Required work: Using the entries that follow, write out the line containing "if s.rn pgCmd", the line containing "def execHandshakeFrame (p", and every line between them, exactly and nothing else.

Data supplied:
-----

/-- What R398 refuses of a frame that the hardware paths handle. -/
def ipBad (f : Frame) : Bool :=
  match f.ip with
  | some ip => ip.fragment || (!ip.isV6 && ip.options) || (ip.isV6 && ip.udpZero) || ip.udpBad
  | none => false

/-- Types whose received frames NET or SEC handles (R405). -/
def handledType (t : Nat) : Bool := t == 0x01 || t == 0x02 || t == 0x03 || t == 0x10 || t == 0x12 || t == 0x21
/-- Types of R420. -/
def reelType (t : Nat) : Bool := handledType t || t == 0x11 || t == 0x20

/-- A header that R420 admits. -/
def hdrOk (h : ReelHdr) (body : List Byte) : Bool :=
  let t := h.type.toNat
  let n := h.count.toNat
  let len := body.length
  h.magic == 0x474B && h.version == 1 && reelType t && h.length.toNat == len &&
    (h.flags == 0 || (h.flags == 1 && t == 2)) &&
    (if t = 0x01 then true
     else if t = 0x10 ∨ t = 0x11 then 1 ≤ n && n ≤ 8 && len == 64 * n
     else if t = 0x21 then 1 ≤ n && n ≤ 32 && len == 24 * n
     else if t = 0x20 then len == 16
     else n == 0 && len == 0)

/-- The command at the front of the buffer that the APU ring receives: none of the handled types. -/
def State.forApu (s : State) (f : Frame) : Bool :=
  match f.payload with
  | .reel h b => !s.isReel f || (hdrOk h b && !ipBad f && !handledType h.type.toNat)
  | _ => true

/-- The reel frame at the front of the command buffer of a port: one that R398 or R420 refuses is discarded by any of the
rows that take reel frames; one of another type stays. -/
def State.reelFrame (s : State) (p ty : Nat) (k : Frame → ReelHdr → List Byte → State → State) : State :=
  match (s.port p).cmdBuf.head? with
  | none => s
  | some f =>
    match f.payload with
    | .reel h body =>
      if !s.isReel f then s
      else if ipBad f || !hdrOk h body then (s.popCmdBuf p).badFrame
      else if h.type.toNat = ty then k f h body (s.popCmdBuf p)
      else s
    | _ => s

/-! ### Flow lookup (R410) -/

/-- The key of an entry matches a frame. -/
def State.flowKey (s : State) (e : Nat) (f : Frame) : Bool :=
  let ty := s.flowType e
  let udp := match f.ip with
    | some ip => s.flowNat e 12 16 == ip.srcIp.toNat && s.flowNat e 28 16 == ip.dstIp.toNat &&
        (s.flowNat e 44 2 == 0 || s.flowNat e 44 2 == ip.srcUdp.toNat) && s.flowNat e 46 2 == ip.dstUdp.toNat
    | none => false
  match f.payload with
  | .avtp sub st _ _ _ _ _ =>
    1 ≤ ty && ty ≤ 3 && sub.toNat == (if ty = 3 then 0x07 else 0x03) && s.flowNat e 4 8 == st.toNat
  | .rtp pt ssrc _ _ _ _ =>
    udp && (ty == 6 || ((ty == 4 || ty == 5) && (bit (s.flowNat e 48 1) 7 || s.flowNat e 48 1 % 128 == pt.toNat) &&
      (s.flowNat e 52 4 == 0 || s.flowNat e 52 4 == ssrc.toNat)))
  | _ => ty == 6 && udp

/-- The entry a frame belongs to. -/
def State.flowOf (s : State) (p : Nat) (f : Frame) : Option Nat :=
  let vid := if f.tagged then f.vid.toNat else s.rn (pgPort p) 0x118 % 4096
  s.flowIds.find? (fun e =>
    s.flowType e != 0 && s.flowNat e 1 1 % 4 == p &&
      (if bit (s.flowNat e 1 1) 6 then !f.tagged else s.flowNat e 2 2 % 4096 == vid) && s.flowKey e f)

/-! ### APU_RX_FRAME (R407) -/

/-- Writes a frame into the receive ring. -/
def State.apuDeliver (s : State) (p : Nat) (f : Frame) (cmd : Bool) : State :=
  let n := 2 ^ s.ringLog p 0x160
  let h := s.rn (pgPort p) 0x168
  if !s.ringOn p 0x160 || h % n == s.rn (pgPort p) 0x16C % n then s.rxDrop p
  else
    let a := s.descAt p 0x160 h
    let (s, d, _) := s.readVia (netPort p) a 32
    let buf := fld d 10 2
    let len := min f.raw.length buf
    let s := s.writeVia (netPort p) (fld d 0 8 % 2 ^ 40) (f.raw.take len)
    let fl := 1 + 4 * b2n cmd + 8 * b2n f.secured.isSome + 16 * b2n (decide (buf < f.raw.length))
    let cls := if f.tagged then f.pcp.toNat else if cmd then 7 else 0
    let s := s.writeVia (netPort p) (a + 8) (leBytes 2 len)
    let s := s.writeVia (netPort p) (a + 12) (leBytes 1 cls ++ leBytes 1 fl ++
      leBytes 2 (if f.tagged then f.vid.toNat + 32768 else 0) ++ leBytes 5 (s.rxTime p f))
    s.setRn (pgPort p) 0x168 ((h + 1) % n)

/-- NO_FLOW. -/
def State.noFlow (s : State) : State := s.netCount 0x12C

/-- APU_RX_FRAME: a command-class frame for the ring, else a frame of ingress staging that matches no flow. -/
def apuRxFrame (p : Nat) (s : State) : State :=
  match (s.port p).cmdBuf.head?.filter s.forApu with
  | some f => (s.popCmdBuf p).apuDeliver p f true
  | none =>
    match (s.port p).staging.head? with
    | none => s
    | some f =>
      if (s.flowOf p f).isSome then s
      else if bit (s.rn (pgPort p) 0x100) 3 then (s.popStaging p).apuDeliver p f false
      else (s.popStaging p).noFlow

def execApuRxFrame (p : Fin 4) (s : State) : Host.Outcome State Fault Refusal := .next (apuRxFrame p.val s)

/-! ### HANDSHAKE_FRAME (R422) -/

def handshakeFrame (p : Fin 4) (s : State) : State :=
  s.reelFrame p.val 0x01 (fun f _ body s =>
    let sec := s.uptime / 256000000000
    let x := s.port p.val
    let n := if x.hsSecond = sec then x.hsCount else 0
    if s.rn pgCmd 0x104 ≤ n then s.satReg pgCmd (0x120 + 4 * p.val)
    else
      let s := s.setPort p.val { x with hsSecond := sec, hsCount := n + 1 }
      let ip := f.ip.getD ⟨false, false, false, false, false, 0, 0, 0, 0, 0⟩
      s.takeFragment (.port p) f.srcMac ip.srcIp ip.srcUdp f.secured body)

def execHandshakeFrame (p : Fin 4) (s : State) : Host.Outcome State Fault Refusal := .next (handshakeFrame p s)

/-! ### Frames of a session (R421, R423 to R427) -/

/-- A frame that the binding refuses. -/
def State.badSession (s : State) : State := s.netCount 0x124

/-- A reel frame of a session that R421 accepts; `att` asks that its REEL is attached to the session. -/
def State.sessionFrame (s : State) (p : Fin 4) (ty : Nat) (att : Bool)
    (k : Fin 256 → ReelHdr → List Byte → State → State) : State :=
  s.reelFrame p.val ty (fun f h body s =>
    match s.boundTo p f h with
    | none => s.badSession
    | some i =>
      if att && (s.reel h.reel.toNat).attached != some i then s.badSession
      else k i h body (s.setSession i.val { s.session i.val with idleFrom := s.uptime }))

/-- The body of an ATTACH reply. -/
def attachBody (st cmd cmpl : Nat) : List Byte := beBytes 1 st ++ beBytes 3 0 ++ beBytes 4 cmd ++ beBytes 4 cmpl

/-- Entries of a completion ring. -/
def State.cmplBytes (s : State) (p n first count : Nat) : State × List Byte :=
  let l := s.reelLog n
  (List.range count).foldl (fun (a : State × List Byte) k =>
    let (s, bs, _) := a.1.readVia (netPort p) (s.reelBase n + 64 * 2 ^ l + 64 * ((first + k) % 2 ^ l)) 64
    (s, a.2 ++ bs)) (s, [])

/-- Sends a CMPL frame. -/
def State.sendCmpl (s : State) (i n : Nat) (seq : Word) (first count : Nat) : State :=
  let p := match (s.session i).port with | some p => p.val | none => 0
  let (s, bs) := s.cmplBytes p n first count
  (s.sendPeer i n 0x11 count seq.toNat bs).modReel n (fun r => { r with ackOwed := false })

/-- STATUS of an ATTACH (R423). -/
def State.attachStatus (s : State) (i : Fin 256) (n : Nat) (resume : Bool) : Nat :=
  let r := s.reel n
  if 31 < n || s.reelSource n != 2 then 1
  else if r.attached.isSome && r.attached != some i then 2
  else if !roleMeets (s.sessionRole i.val) (s.lock pgReels 2) then 3
  else if !s.reelOn n then 4
  else if resume && r.lastSession != some (i, (s.session i.val).gen) then 5
  else 0

/-- ATTACH. -/
def attach (p : Fin 4) (s : State) : State :=
  s.sessionFrame p 0x02 false (fun i h _ s =>
    let n := h.reel.toNat
    let resume := h.flags == 1
    let st := s.attachStatus i n resume
    if st ≠ 0 then
      let (s, f) := s.drawBytes 8
      s.sendPeerFree i.val n 0x02 (beBytes 1 st ++ beBytes 3 0 ++ f)
    else if resume then
      let s := s.modReel n (fun r => { r with attached := some i })
      let r := s.reel n
      let s := s.sendPeerFree i.val n 0x02 (attachBody 0 r.cmdSeq.toNat r.cmplSeq.toNat)
      let s := s.modReel n (fun r => { r with unacked := r.unacked.map (fun (u : Word × Nat × Nat × Nat) => (u.1, u.2.1, u.2.2.1, 1)) })
      r.unacked.foldl (fun s u => s.sendCmpl i.val n u.1 u.2.1 u.2.2.1) s
    else
      let s := s.modReel n (fun r => { r with attached := some i, lastSession := some (i, (s.session i.val).gen), cmdSeq := 1,
                                              cmplSeq := 1, unacked := [], ctail := r.chead, sent := r.chead, ackOwed := false })
      s.sendPeerFree i.val n 0x02 (attachBody 0 1 1))

def execAttach (p : Fin 4) (s : State) : Host.Outcome State Fault Refusal := .next (attach p s)

/-- DETACH (R424). -/
def detach (p : Fin 4) (s : State) : State :=
  s.sessionFrame p 0x03 false (fun i h _ s =>
    let n := h.reel.toNat
    let s := if (s.reel n).attached == some i then s.detachReel n else s
    s.sendPeerFree i.val n 0x03 [])

def execDetach (p : Fin 4) (s : State) : Host.Outcome State Fault Refusal := .next (detach p s)

/-- Signed difference of two sequence numbers. -/
def seqDiff (a b : Word) : Int := sext 32 (a.toNat + 2 ^ 32 - b.toNat)

/-- The host's ACK covers CMPL frames: CTAIL moves past their entries (R427). -/
def State.ackCmpl (s : State) (n : Nat) (a : Word) : State :=
  let r := s.reel n
  let hit := r.unacked.filter (fun u => seqDiff u.1 a ≤ 0)
  match hit.getLast? with
  | none => s
  | some u =>
    s.setReel n { r with unacked := r.unacked.filter (fun u => 0 < seqDiff u.1 a),
                         ctail := (u.2.1 + u.2.2.1) % 2 ^ (s.reelLog n + 1) }

/-- Room of a command ring. -/
def State.reelRoom (s : State) (n : Nat) : Nat := 2 ^ s.reelLog n - ringCount (s.reelLog n) (s.reel n).tail (s.reel n).head

/-- CMD_FRAME (R425, R426). NET writes commands into the ring of a reel with SOURCE = 2 alone (R284); a frame for another reel
counts as one that finds no room (DESIGN CHOICE, log 55). -/
def cmdFrame (p : Fin 4) (s : State) : State :=
  s.sessionFrame p 0x10 true (fun i h body s =>
    let n := h.reel.toNat
    let s := s.ackCmpl n h.ack
    let e := (s.reel n).cmdSeq
    let k := h.count.toNat
    let d := seqDiff h.seq e
    if d = 0 then
      if s.reelSource n = 2 ∧ k ≤ s.reelRoom n then
        let gen := (s.session i.val).gen
        let s := (List.range k).foldl (fun s j => s.pushCmd n i gen ((body.drop (64 * j)).take 64)) s
        s.modReel n (fun r => { r with cmdSeq := e + 1, ackOwed := true })
      else s.reelDrops n 1
    else if d < 0 then s.modReel n (fun r => { r with ackOwed := true })
    else (s.netCount 0x128).sendPeerFree i.val n 0x12 [])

-----

Response box:
    if s.rn pgCmd 0x104 ≤ n then s.satReg pgCmd (0x120 + 4 * p.val)
    else
      let s := s.setPort p.val { x with hsSecond := sec, hsCount := n + 1 }
      let ip := f.ip.getD ⟨false, false, false, false, false, 0, 0, 0, 0, 0⟩
      s.takeFragment (.port p) f.srcMac ip.srcIp ip.srcUdp f.secured body)

def execHandshakeFrame (p : Fin 4) (s : State) : Host.Outcome State Fault Refusal := .next (handshakeFrame p s)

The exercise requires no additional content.